[INFORMATION PROVIDED Boundary: Start]

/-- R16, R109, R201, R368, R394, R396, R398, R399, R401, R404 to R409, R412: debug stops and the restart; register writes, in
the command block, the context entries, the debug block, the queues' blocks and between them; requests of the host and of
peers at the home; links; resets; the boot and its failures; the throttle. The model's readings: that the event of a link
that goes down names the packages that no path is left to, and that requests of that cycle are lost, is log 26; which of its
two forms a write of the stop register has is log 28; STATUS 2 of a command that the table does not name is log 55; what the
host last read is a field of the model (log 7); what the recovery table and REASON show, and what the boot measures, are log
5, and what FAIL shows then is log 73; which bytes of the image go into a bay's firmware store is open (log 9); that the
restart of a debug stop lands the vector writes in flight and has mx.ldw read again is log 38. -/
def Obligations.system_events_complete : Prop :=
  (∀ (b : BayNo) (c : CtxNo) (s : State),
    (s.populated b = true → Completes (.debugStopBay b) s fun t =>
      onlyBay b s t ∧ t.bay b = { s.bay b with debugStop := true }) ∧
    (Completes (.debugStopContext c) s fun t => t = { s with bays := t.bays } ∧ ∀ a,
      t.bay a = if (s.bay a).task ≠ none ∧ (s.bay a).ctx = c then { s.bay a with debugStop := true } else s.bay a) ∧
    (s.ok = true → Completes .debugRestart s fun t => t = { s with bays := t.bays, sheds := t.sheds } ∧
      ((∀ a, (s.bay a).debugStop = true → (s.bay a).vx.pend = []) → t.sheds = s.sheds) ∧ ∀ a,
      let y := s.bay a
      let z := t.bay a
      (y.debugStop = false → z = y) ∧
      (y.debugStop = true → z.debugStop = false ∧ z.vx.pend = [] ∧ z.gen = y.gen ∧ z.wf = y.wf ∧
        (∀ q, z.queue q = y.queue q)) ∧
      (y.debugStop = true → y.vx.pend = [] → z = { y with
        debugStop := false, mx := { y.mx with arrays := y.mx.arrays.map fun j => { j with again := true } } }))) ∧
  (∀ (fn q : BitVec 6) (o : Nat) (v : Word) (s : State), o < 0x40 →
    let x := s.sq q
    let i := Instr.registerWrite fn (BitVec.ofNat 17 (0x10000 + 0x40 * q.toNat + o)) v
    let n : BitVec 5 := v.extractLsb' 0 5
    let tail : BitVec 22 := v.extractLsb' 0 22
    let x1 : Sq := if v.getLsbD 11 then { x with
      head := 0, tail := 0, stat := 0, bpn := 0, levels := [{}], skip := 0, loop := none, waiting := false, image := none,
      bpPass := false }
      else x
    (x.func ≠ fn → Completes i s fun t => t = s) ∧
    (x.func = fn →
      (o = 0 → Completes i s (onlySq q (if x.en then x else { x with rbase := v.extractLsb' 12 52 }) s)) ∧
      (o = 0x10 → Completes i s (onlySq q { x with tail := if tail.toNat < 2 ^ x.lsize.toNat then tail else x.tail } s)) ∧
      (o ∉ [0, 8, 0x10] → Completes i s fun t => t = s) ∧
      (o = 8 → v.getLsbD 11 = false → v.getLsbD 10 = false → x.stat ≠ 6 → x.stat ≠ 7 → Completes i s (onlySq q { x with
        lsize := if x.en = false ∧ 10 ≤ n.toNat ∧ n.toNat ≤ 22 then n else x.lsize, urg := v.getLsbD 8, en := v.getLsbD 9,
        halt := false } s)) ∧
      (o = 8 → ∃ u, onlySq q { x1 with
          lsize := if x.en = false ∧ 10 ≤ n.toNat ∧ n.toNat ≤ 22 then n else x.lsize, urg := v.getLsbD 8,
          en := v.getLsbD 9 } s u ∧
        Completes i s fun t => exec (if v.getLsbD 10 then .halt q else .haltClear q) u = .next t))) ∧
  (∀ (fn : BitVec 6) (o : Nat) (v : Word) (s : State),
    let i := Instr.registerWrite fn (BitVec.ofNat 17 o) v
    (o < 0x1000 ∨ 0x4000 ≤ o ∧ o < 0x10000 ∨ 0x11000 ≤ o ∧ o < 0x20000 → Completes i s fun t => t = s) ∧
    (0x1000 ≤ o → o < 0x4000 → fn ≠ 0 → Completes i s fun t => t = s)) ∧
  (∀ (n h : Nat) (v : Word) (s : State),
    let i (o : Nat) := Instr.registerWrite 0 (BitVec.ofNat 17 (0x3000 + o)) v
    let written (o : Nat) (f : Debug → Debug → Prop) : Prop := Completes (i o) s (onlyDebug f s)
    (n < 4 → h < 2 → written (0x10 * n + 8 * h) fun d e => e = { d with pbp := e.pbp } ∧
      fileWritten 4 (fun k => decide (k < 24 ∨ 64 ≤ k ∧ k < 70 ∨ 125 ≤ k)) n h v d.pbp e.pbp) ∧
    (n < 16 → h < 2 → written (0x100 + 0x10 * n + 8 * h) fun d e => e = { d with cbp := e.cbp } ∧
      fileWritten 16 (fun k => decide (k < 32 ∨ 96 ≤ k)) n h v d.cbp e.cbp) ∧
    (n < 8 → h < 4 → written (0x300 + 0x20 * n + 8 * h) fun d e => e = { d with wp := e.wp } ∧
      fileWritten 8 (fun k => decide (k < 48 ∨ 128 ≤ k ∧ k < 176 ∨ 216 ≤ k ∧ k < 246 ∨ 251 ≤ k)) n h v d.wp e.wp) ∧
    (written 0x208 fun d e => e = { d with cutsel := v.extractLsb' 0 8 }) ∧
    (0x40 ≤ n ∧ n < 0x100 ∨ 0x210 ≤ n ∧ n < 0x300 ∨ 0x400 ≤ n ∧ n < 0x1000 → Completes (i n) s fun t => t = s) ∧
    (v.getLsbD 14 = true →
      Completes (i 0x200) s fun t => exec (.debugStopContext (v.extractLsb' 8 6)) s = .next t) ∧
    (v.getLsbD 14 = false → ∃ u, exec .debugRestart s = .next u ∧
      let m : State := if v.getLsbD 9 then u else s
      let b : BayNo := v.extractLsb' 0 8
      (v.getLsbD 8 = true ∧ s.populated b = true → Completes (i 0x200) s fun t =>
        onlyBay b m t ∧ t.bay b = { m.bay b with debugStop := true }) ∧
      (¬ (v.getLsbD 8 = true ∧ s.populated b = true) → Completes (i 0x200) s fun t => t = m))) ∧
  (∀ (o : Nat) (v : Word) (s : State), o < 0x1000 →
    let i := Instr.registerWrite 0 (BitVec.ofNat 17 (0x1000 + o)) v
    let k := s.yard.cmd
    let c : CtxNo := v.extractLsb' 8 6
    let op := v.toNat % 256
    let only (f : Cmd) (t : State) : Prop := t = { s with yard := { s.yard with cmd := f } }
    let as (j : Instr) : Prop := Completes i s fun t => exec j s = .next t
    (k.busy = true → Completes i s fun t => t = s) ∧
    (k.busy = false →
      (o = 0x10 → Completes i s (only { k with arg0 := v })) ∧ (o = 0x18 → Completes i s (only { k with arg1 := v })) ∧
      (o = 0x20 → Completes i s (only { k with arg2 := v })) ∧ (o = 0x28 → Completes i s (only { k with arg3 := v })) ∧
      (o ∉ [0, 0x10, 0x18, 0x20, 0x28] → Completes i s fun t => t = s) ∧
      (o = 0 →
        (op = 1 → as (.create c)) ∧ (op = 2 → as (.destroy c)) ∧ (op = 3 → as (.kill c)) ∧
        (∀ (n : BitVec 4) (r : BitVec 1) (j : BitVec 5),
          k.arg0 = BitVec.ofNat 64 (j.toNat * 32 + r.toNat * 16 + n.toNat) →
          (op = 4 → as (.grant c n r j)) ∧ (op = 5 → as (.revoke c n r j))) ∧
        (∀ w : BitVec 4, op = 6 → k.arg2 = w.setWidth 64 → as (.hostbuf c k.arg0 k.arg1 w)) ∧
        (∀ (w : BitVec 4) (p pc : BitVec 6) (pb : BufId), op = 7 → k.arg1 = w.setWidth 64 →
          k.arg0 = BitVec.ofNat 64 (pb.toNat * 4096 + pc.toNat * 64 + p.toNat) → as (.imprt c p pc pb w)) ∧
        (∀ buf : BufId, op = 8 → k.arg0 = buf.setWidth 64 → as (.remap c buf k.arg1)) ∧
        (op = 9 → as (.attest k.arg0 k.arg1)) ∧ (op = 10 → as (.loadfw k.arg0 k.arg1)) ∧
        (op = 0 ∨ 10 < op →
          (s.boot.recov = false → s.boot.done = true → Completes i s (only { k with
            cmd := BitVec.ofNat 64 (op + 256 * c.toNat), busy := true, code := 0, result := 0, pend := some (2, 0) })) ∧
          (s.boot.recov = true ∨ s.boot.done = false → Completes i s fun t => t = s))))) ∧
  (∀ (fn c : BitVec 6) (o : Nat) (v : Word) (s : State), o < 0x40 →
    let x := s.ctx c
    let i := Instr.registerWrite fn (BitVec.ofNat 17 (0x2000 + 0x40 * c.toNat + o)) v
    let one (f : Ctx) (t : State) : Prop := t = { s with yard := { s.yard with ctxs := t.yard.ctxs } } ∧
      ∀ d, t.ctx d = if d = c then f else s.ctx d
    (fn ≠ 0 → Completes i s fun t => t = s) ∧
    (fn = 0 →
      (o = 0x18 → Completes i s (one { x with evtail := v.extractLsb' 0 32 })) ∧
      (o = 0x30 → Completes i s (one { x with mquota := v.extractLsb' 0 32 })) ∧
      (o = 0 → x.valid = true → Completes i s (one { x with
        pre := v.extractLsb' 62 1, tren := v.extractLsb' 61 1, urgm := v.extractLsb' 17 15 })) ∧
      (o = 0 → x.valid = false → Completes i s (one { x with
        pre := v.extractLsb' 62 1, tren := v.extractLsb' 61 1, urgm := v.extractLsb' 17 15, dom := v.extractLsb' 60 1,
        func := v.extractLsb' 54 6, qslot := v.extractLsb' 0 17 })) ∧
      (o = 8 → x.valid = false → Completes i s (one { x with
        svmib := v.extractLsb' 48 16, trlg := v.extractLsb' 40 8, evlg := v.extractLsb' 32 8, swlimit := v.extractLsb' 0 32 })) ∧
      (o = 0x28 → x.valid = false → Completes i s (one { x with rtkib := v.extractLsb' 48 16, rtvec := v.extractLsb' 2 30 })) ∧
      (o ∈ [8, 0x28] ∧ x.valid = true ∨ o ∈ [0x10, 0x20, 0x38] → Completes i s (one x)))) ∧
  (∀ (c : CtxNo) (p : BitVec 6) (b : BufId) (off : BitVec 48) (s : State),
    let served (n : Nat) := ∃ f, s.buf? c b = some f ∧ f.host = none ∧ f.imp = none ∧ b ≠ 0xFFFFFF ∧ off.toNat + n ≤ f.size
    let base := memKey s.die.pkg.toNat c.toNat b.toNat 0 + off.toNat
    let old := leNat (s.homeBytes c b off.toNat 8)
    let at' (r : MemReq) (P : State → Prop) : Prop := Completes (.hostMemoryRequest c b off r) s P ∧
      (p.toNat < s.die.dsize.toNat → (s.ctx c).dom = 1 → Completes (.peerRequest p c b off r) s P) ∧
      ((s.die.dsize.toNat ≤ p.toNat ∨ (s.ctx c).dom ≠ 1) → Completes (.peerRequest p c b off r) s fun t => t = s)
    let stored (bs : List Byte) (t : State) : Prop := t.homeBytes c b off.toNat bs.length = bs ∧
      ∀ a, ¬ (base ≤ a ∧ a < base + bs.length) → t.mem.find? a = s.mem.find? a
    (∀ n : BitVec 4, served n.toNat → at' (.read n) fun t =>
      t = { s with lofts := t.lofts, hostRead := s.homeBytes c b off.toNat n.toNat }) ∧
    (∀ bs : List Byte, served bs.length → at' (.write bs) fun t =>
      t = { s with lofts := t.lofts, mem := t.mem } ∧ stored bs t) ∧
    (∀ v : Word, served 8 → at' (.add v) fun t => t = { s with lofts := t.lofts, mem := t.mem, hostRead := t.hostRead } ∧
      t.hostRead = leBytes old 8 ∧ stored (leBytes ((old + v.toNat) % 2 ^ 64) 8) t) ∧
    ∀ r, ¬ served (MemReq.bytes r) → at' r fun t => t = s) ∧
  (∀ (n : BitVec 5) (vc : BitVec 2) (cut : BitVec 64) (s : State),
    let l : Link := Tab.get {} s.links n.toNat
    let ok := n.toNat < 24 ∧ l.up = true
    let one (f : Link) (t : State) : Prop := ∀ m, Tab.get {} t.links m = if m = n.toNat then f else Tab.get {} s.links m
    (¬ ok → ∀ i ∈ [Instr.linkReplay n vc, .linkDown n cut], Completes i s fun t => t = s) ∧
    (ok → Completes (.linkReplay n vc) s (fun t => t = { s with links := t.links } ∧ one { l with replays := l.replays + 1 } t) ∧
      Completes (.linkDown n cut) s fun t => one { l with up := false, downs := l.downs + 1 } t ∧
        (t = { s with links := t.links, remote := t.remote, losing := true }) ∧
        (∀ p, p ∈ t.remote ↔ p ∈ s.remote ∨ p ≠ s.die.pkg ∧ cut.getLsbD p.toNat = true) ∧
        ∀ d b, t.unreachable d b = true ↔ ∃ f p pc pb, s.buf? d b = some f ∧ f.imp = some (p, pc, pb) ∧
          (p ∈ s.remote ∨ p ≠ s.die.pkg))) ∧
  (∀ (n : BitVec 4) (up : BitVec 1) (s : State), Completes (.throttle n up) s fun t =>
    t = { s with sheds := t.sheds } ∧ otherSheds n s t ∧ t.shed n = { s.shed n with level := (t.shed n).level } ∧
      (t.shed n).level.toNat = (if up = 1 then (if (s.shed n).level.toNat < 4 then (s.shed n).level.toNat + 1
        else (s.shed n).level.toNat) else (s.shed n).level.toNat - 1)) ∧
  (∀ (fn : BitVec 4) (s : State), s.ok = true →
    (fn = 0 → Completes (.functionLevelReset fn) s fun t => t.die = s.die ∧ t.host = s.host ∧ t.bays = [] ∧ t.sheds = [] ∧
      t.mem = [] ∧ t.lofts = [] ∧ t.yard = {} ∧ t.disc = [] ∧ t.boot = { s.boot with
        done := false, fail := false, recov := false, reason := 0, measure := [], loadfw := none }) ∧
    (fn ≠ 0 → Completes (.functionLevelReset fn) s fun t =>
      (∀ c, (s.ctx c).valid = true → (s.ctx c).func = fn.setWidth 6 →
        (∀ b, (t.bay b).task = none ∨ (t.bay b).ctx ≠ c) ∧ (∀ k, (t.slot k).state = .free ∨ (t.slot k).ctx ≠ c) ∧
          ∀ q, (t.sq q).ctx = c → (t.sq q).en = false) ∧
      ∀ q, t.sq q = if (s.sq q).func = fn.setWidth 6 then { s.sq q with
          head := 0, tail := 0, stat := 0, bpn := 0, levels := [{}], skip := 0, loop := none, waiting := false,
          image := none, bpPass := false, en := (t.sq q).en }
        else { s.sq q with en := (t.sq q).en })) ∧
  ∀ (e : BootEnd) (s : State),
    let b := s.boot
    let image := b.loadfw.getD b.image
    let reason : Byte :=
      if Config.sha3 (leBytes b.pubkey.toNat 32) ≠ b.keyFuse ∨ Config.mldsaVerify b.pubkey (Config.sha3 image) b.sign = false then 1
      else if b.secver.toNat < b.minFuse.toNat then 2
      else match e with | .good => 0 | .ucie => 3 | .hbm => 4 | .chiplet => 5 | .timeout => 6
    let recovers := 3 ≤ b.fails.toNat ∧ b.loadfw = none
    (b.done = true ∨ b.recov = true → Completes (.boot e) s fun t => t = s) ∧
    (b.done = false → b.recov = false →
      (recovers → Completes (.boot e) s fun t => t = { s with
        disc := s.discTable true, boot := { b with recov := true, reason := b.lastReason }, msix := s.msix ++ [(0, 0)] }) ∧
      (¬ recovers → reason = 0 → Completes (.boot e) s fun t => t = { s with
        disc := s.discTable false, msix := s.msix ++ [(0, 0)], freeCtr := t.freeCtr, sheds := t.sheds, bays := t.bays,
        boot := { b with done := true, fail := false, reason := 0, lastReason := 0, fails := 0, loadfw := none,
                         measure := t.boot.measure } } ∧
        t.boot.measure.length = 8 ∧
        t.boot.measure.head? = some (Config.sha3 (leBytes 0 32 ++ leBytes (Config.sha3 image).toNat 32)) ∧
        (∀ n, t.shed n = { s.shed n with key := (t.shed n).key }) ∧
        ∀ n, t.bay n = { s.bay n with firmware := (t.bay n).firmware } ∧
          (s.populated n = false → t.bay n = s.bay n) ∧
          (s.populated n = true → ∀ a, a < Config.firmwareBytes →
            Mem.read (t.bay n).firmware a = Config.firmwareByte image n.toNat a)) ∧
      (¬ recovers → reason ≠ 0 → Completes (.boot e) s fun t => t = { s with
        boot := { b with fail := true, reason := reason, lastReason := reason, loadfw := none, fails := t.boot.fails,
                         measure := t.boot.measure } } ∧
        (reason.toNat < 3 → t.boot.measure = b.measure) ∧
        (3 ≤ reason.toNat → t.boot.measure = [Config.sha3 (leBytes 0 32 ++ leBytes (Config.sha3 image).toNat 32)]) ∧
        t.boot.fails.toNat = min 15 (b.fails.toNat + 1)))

[INFORMATION PROVIDED Boundary: End]

# TASK
Give back exactly the lines above starting at the line where "(op = 0 ∨ 10 < op →" appears and ending at the line where "let x := s.ctx c" appears, both included, with no other lines.

# RESULT OF THIS TASK
        (op = 0 ∨ 10 < op →
          (s.boot.recov = false → s.boot.done = true → Completes i s (only { k with
            cmd := BitVec.ofNat 64 (op + 256 * c.toNat), busy := true, code := 0, result := 0, pend := some (2, 0) })) ∧
          (s.boot.recov = true ∨ s.boot.done = false → Completes i s fun t => t = s))))) ∧
  (∀ (fn c : BitVec 6) (o : Nat) (v : Word) (s : State), o < 0x40 →
    let x := s.ctx c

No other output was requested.